Lesetipp von
Sigrid Lemke
25.03.2022

Pauline de Bok ist Niederländerin mit einem Zweitwohnsitz in Mecklenburg mitten auf dem Land. Genauer: in Blankow am Mürzinsee (das sind fiktive Ortsnamen, aber beim Lesen des Buches hat man immer wieder das Bedürfnis, auf der Karte nachzuschauen, wo wir uns gerade befinden).

De Bok beschreibt 18 Monate in der Natur auf ihrem Hof. Der Tümpel in ihrem Garten trocknet aus – ist das eine Folge des Klimawandels? Welche Auswirkungen auf die Biodiversität in ihrem Biotop hat das? Sie beobachtet jedes Tier, zum Beispiel Frösche, Mäuse, Wildschweine und Waschbären. Sie belauscht Hirsche, Kraniche und Spatzen und bringt uns mit ihren Beobachtungen das „Landleben" näher.

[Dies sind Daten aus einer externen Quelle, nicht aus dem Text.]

-- ==== Sys2Proof/Laws/KeptSys.lean ====
section
/-! SUPPORT. What each operation keeps (`Kept`): boot, registers, power, pairing, management. -/
-- One list of alternatives serves every lemma below; not every lemma uses each of them.
set_option linter.unusedTactic false
set_option linter.unreachableTactic false
namespace Sys2Proof.Machine
variable {s₀ s t : State}

/-! Operations of `Swath`. -/

theorem kept_applyDeferred {o0 o1 : Optics} {sc : BitVec 48} {d : Deferred} (hk : Kept s₀ s) :
    Kept s₀ (applyDeferred o0 o1 sc d s) := by
  unfold applyDeferred
  split
  · exact hk
  · rename_i b e
    have h1 := kept_bodyOf (c := { splitCall d.cmd with payload := d.body, sc := none }) e
      (kept_modReeve (f := fun v => { v with deferred := v.deferred.erase d }) hk ⟨rfl, rfl, rfl⟩)
    dsimp only
    exact kept_ite (kept_ite (kept_markMgmt h1) (kept_raiseTag (kept_markMgmt h1)))
      (kept_answer (kept_markMgmt h1))

/-! Operations of `Boot`. -/

theorem kept_deviceReset {sys : Bool} (hk : Kept s₀ s) : Kept s₀ (deviceReset sys s) := by
  refine hk.trans ⟨rfl, rfl, fun k => ?_, (Kept.refl s).2.2.2.1, fun _ h => ?_, fun _ => .inr rfl⟩
  · rw [sound_iff] at k ⊢
    exact ⟨⟨rfl, rfl, rfl, rfl, rfl, k.1.2.2.2.2.2⟩,
      ⟨Nat.zero_le _, Nat.zero_le _, Nat.zero_le _, Nat.zero_le _, Nat.zero_le _, Nat.zero_le _,
        Nat.zero_le _⟩, Nat.zero_le _, Nat.zero_le _, k.2.2.2.2⟩
  · exact Bool.noConfusion h

theorem kept_restoreBins (hk : Kept s₀ s) : Kept s₀ (restoreBins s) := by
  unfold restoreBins
  dsimp only
  split
  · exact keep_sup (kept_storeDay hk) fun k => ⟨k.1, by simp only [List.length_take]; omega⟩
  · exact keep_sup hk fun k => ⟨k.1, by simp only [List.length_take]; omega⟩

theorem kept_romStart {sys : Bool} (hk : Kept s₀ s) :
    Kept s₀ (romStart sys s) := by
  unfold romStart
  repeat' first
    | split | dsimp only | exact Kept.same (by assumption) rfl

theorem kept_bootUp {sys : Bool} (hk : Kept s₀ s) :
    Kept s₀ (bootUp sys s) := by
  unfold bootUp
  repeat' first
    | with_reducible assumption | with_reducible apply kept_ite
    | with_reducible apply kept_raise | with_reducible apply kept_restoreBins
    | with_reducible apply kept_romStart

theorem kept_sysReset  (hk : Kept s₀ s) :
    Kept s₀ (sysReset s) := by
  unfold sysReset
  repeat' first
    | with_reducible assumption | with_reducible apply kept_bootUp
    | with_reducible apply kept_deviceReset

theorem kept_enterReset  (hk : Kept s₀ s) :
    Kept s₀ (enterReset s) := by
  unfold enterReset
  repeat' first
    | with_reducible assumption | with_reducible apply kept_deviceReset | dsimp only
    | with_reducible apply kept_pins

theorem kept_releaseReset  (hk : Kept s₀ s) :
    Kept s₀ (releaseReset s) := by
  unfold releaseReset
  repeat' first
    | with_reducible assumption | with_reducible apply kept_ite
    | with_reducible apply kept_bootUp | with_reducible apply kept_deviceReset
    | with_reducible apply kept_enterReset

theorem kept_setBoot {v : BitVec 8} (hk : Kept s₀ s) :
    Kept s₀ (setBoot v s) := by
  unfold setBoot
  repeat' first
    | with_reducible assumption | with_reducible apply kept_ite
    | with_reducible apply kept_setInt | with_reducible exact rfl | dsimp only
    | with_reducible apply kept_win

theorem kept_bootTake {img fallback : Bool} {fw : BitVec 32} {a b : Nat} (hk : Kept s₀ s) :
    Kept s₀ (bootTake img fallback fw a b s) := by
  unfold bootTake
  repeat' first
    | dsimp only | exact Kept.same (by assumption) rfl

theorem kept_bootReady {img fallback : Bool} {fw : BitVec 32} (hk : Kept s₀ s) :
    Kept s₀ (bootReady img fallback fw s) := by
  unfold bootReady
  repeat' first
    | with_reducible assumption | with_reducible exact fun _ h => h
    | with_reducible exact fun _ h => Bool.noConfusion h | intro _ | with_reducible apply kept_ite
    | with_reducible apply kept_ite2 | with_reducible apply kept_bootTake
    | with_reducible apply kept_rngDraw | with_reducible apply kept_setBoot
    | with_reducible apply kept_vendorPrograms | with_reducible exact rfl
    | refine kept_snd (by assumption) ?_ | split | dsimp only
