theorem only_yieldLook 
    (_hp : [.us, .sup, .qos, .ports, .pwr, .pair, .life, .win, .i3c, .reeve, .counters,
    .freeCtr] ⊆ ps)
    (_hk : Only ps s₀ s) : Only ps s₀ (yieldLook s) := by
  unfold yieldLook
  repeat' first
    | with_reducible assumption | with_reducible apply only_ite
    | with_reducible apply only_yieldNow | split

/-! Operations of `Gate`. -/

theorem only_modTxLot {x i j : Nat} {f : TxLot → TxLot} (_hp : [.us] ⊆ ps)
    (_hk : Only ps s₀ s) : Only ps s₀ (modTxLot x i j f s) := by
  unfold modTxLot
  repeat' first
    | with_reducible assumption | with_reducible apply only_modUsLane

theorem only_takeBseq {key : Nat} (hp : [.us] ⊆ ps)
    (_hk : Only ps s₀ s) : Only ps s₀ (takeBseq key s).2 := by
  unfold takeBseq
  repeat' first
    | with_reducible assumption | with_reducible apply only_ite2 | dsimp only
    | with_reducible apply only_f_us | exact hp (by decide)

theorem only_numberGroup {key : Nat} {xs : List Nat} {lim : BitVec 64} (hp : [.us] ⊆ ps)
    (_hk : Only ps s₀ s) : Only ps s₀ (numberGroup key xs lim s) := by
  unfold numberGroup
  repeat' first
    | with_reducible assumption | with_reducible intro _ | with_reducible apply only_each
    | with_reducible apply only_modTxLot | with_reducible apply only_takeBseq | split
    | dsimp only | with_reducible apply only_f_us | exact hp (by decide)

theorem only_numberUpTo {lim : BitVec 64} (_hp : [.us] ⊆ ps)
    (_hk : Only ps s₀ s) : Only ps s₀ (numberUpTo lim s) := by
  unfold numberUpTo
  repeat' first
    | with_reducible assumption | with_reducible apply only_ite
    | with_reducible apply only_numberGroup

theorem only_loseFrame {q : Nat} (hp : [.us, .qos, .pwr, .freeCtr] ⊆ ps)
    (_hk : Only ps s₀ s) : Only ps s₀ (loseFrame q s) := by
  unfold loseFrame
  repeat' first
    | with_reducible assumption | with_reducible intro _ | with_reducible apply only_ite
    | with_reducible apply only_each | with_reducible apply only_freeBushels
    | with_reducible apply only_modUsLane | split | dsimp only | with_reducible apply only_f_qos
    | exact List.Subset.trans (by decide) hp | exact hp (by decide)

theorem only_lotDone {sent : Bool} {t : TxLot}
    (hp : [.us, .sup, .qos, .pwr, .life, .win, .i3c, .reeve, .counters, .freeCtr] ⊆ ps)
    (_hk : Only ps s₀ s) : Only ps s₀ (lotDone sent t s) := by
  unfold lotDone
  repeat' first
    | with_reducible assumption | with_reducible apply only_ite | with_reducible apply only_bump
    | with_reducible apply only_freeBushels | with_reducible apply only_loseFrame | split
    | dsimp only | with_reducible apply only_f_qos | exact List.Subset.trans (by decide) hp
    | exact hp (by decide)

theorem only_burstAccount {x : Nat} {b0 : Burst} {g : Nat}
    (hp : [.us, .sup, .qos, .ports, .pwr, .pair, .life, .win, .i3c, .reeve, .counters, .freeCtr] ⊆ ps)
    (_hk : Only ps s₀ s) : Only ps s₀ (burstAccount x b0 g s) := by
  unfold burstAccount
  repeat' first
    | with_reducible assumption | with_reducible intro _ | with_reducible apply only_ite
    | with_reducible apply only_ite2 | with_reducible apply only_each
    | with_reducible apply only_bump | with_reducible apply only_drainLook
    | with_reducible apply only_loseFrame | with_reducible apply only_lotDone
    | with_reducible apply only_yieldLook | refine only_snd (by assumption) ?_ | split | dsimp only
    | with_reducible apply only_f_us | exact List.Subset.trans (by decide) hp
    | exact hp (by decide)

theorem only_benLow {x : Nat} (hp : [.us, .sup, .life, .win, .i3c, .reeve, .counters] ⊆ ps)
    (_hk : Only ps s₀ s) : Only ps s₀ (benLow x s) := by
  unfold benLow
  repeat' first
    | with_reducible assumption | with_reducible apply only_ite | with_reducible apply only_bump
    | with_reducible apply only_modUsLane | exact List.Subset.trans (by decide) hp

theorem only_cutBurst {x : Nat}
    (hp : [.us, .sup, .qos, .ports, .pwr, .pair, .life, .win, .i3c, .reeve, .counters,
    .freeCtr] ⊆ ps)
    (_hk : Only ps s₀ s) : Only ps s₀ (cutBurst x s) := by
  unfold cutBurst
  repeat' first
    | with_reducible assumption | with_reducible apply only_ite
    | with_reducible apply only_benLow | with_reducible apply only_bump
    | with_reducible apply only_burstAccount | with_reducible apply only_modUsLane
    | with_reducible apply only_numberUpTo | split | dsimp only
    | exact List.Subset.trans (by decide) hp

theorem only_endBurst {x : Nat}
    (hp : [.us, .sup, .qos, .ports, .pwr, .pair, .life, .win, .i3c, .reeve, .counters,
    .freeCtr] ⊆ ps)
    (_hk : Only ps s₀ s) : Only ps s₀ (endBurst x s) := by
  unfold endBurst
  repeat' first
    | with_reducible assumption | with_reducible apply only_ite | with_reducible apply only_bump
    | with_reducible apply only_burstAccount | with_reducible apply only_modUsLane
    | with_reducible apply only_numberUpTo | split | exact List.Subset.trans (by decide) hp

theorem only_gateLook 
    (hp : [.us, .sup, .qos, .ports, .pwr, .pair, .life, .win, .i3c, .reeve, .counters, .freeCtr] ⊆ ps)
    (_hk : Only ps s₀ s) : Only ps s₀ (gateLook s) := by
  unfold gateLook
  repeat' first
    | with_reducible assumption | with_reducible intro _ | with_reducible apply only_ite
    | with_reducible apply only_ite2 | with_reducible apply only_each
    | with_reducible apply only_cutBurst | refine only_snd (by assumption) ?_ | split | dsimp only
    | exact List.Subset.trans (by decide) hp | exact hp (by decide)

theorem only_windowLook  (hp : [.us, .sup, .qos, .ports, .pwr, .pair, .life, .win, .i3c, .reeve,
    .counters, .freeCtr] ⊆ ps)
    (_hk : Only ps s₀ s) : Only ps s₀ (windowLook s) := by
  unfold windowLook
  repeat' first
    | with_reducible assumption | with_reducible intro _ | with_reducible apply only_ite
    | with_reducible apply only_ite2 | with_reducible apply only_each
    | with_reducible apply only_endBurst | refine only_snd (by assumption) ?_ | split | dsimp only
    | exact List.Subset.trans (by decide) hp | exact hp (by decide)

theorem only_setRef {r : PllRef} (hp : [.clk, .win, .i3c, .reeve, .counters] ⊆ ps)
    (_hk : Only ps s₀ s) : Only ps s₀ (setRef r s) := by
  unfold setRef
  repeat' first
    | with_reducible assumption | with_reducible apply only_ite
    | with_reducible apply only_raise | dsimp only | with_reducible apply only_f_clk
    | exact List.Subset.trans (by decide) hp | exact hp (by decide)

theorem only_refLook  (hp : [.clk, .win, .i3c, .reeve, .counters] ⊆ ps)
    (_hk : Only ps s₀ s) : Only ps s₀ (refLook s) := by
  unfold refLook
  repeat' first
    | with_reducible assumption | with_reducible apply only_ite
    | with_reducible apply only_raise | with_reducible apply only_setRef | split | dsimp only
    | with_reducible apply only_f_clk | exact List.Subset.trans (by decide) hp
    | exact hp (by decide)

/-! Operations of `ActOps`. -/

theorem only_setReasm {id : Nat} {r : Reasm} (hp : [.reasm] ⊆ ps)
    (_hk : Only ps s₀ s) : Only ps s₀ (setReasm id r s) := by
  unfold setReasm
  repeat' first
    | with_reducible assumption | with_reducible apply only_f_reasm | exact hp (by decide)

theorem only_dropReasm {id : Nat} (hp : [.reasm, .qos, .pwr, .freeCtr] ⊆ ps)
    (_hk : Only ps s₀ s) : Only ps s₀ (dropReasm id s) := by
  unfold dropReasm
  repeat' first
    | with_reducible assumption | with_reducible apply only_freeBushels
    | with_reducible apply only_setReasm | exact List.Subset.trans (by decide) hp

theorem only_removeLot {id : Nat}
    (hp : [.lots, .reasm, .sup, .qos, .pwr, .life, .win, .i3c, .reeve, .counters, .freeCtr] ⊆ ps)
    (_hk : Only ps s₀ s) : Only ps s₀ (removeLot id s) := by
  unfold removeLot
  repeat' first
    | with_reducible assumption | with_reducible apply only_ite | with_reducible apply only_bump
    | with_reducible apply only_dropReasm | with_reducible apply only_plmRemove
    | with_reducible apply only_f_lots | exact List.Subset.trans (by decide) hp
    | exact hp (by decide)

theorem only_clearRtt {i : Nat} (hp : [.us] ⊆ ps)
    (_hk : Only ps s₀ s) : Only ps s₀ (clearRtt i s) := by
  unfold clearRtt
  repeat' first
    | with_reducible assumption | with_reducible intro _ | with_reducible apply only_ite
    | with_reducible apply only_ite2 | with_reducible apply only_each
    | with_reducible apply only_modUsLane | refine only_snd (by assumption) ?_ | split | dsimp only
    | exact List.Subset.trans (by decide) hp | exact hp (by decide)

theorem only_clearEqd {i : Nat} (hp : [.us] ⊆ ps)
    (_hk : Only ps s₀ s) : Only ps s₀ (clearEqd i s) := by
  unfold clearEqd
  repeat' first
    | with_reducible assumption | with_reducible intro _ | with_reducible apply only_ite
    | with_reducible apply only_ite2 | with_reducible apply only_each
    | with_reducible apply only_modUsLane | refine only_snd (by assumption) ?_ | split | dsimp only
    | exact List.Subset.trans (by decide) hp | exact hp (by decide)

theorem only_leaveFor {i g : Nat} {sc : Option (BitVec 48)} {w : ActDue} (_hp : [.act] ⊆ ps)
    (_hk : Only ps s₀ s) : Only ps s₀ (leaveFor i g sc w s) := by
  unfold leaveFor
  repeat' first
    | with_reducible assumption | with_reducible apply only_modInst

Aber Pauline de Bok beschreibt auch nüchtern das ewige Dilemma, die Natur zu schützen, ohne zu sehr in den Kreislauf einzugreifen. Sie erzählt vom Fressen und gefressen werden und ihren Gedanken beim Töten eines Waschbären.

Wie schon in ihrem ersten Buch „Blankow oder das Verlangen nach Heimat" schafft es de Bok, die LeserInnen zu fesseln und ihnen die Wahrnehmung der Natur näher zu bringen.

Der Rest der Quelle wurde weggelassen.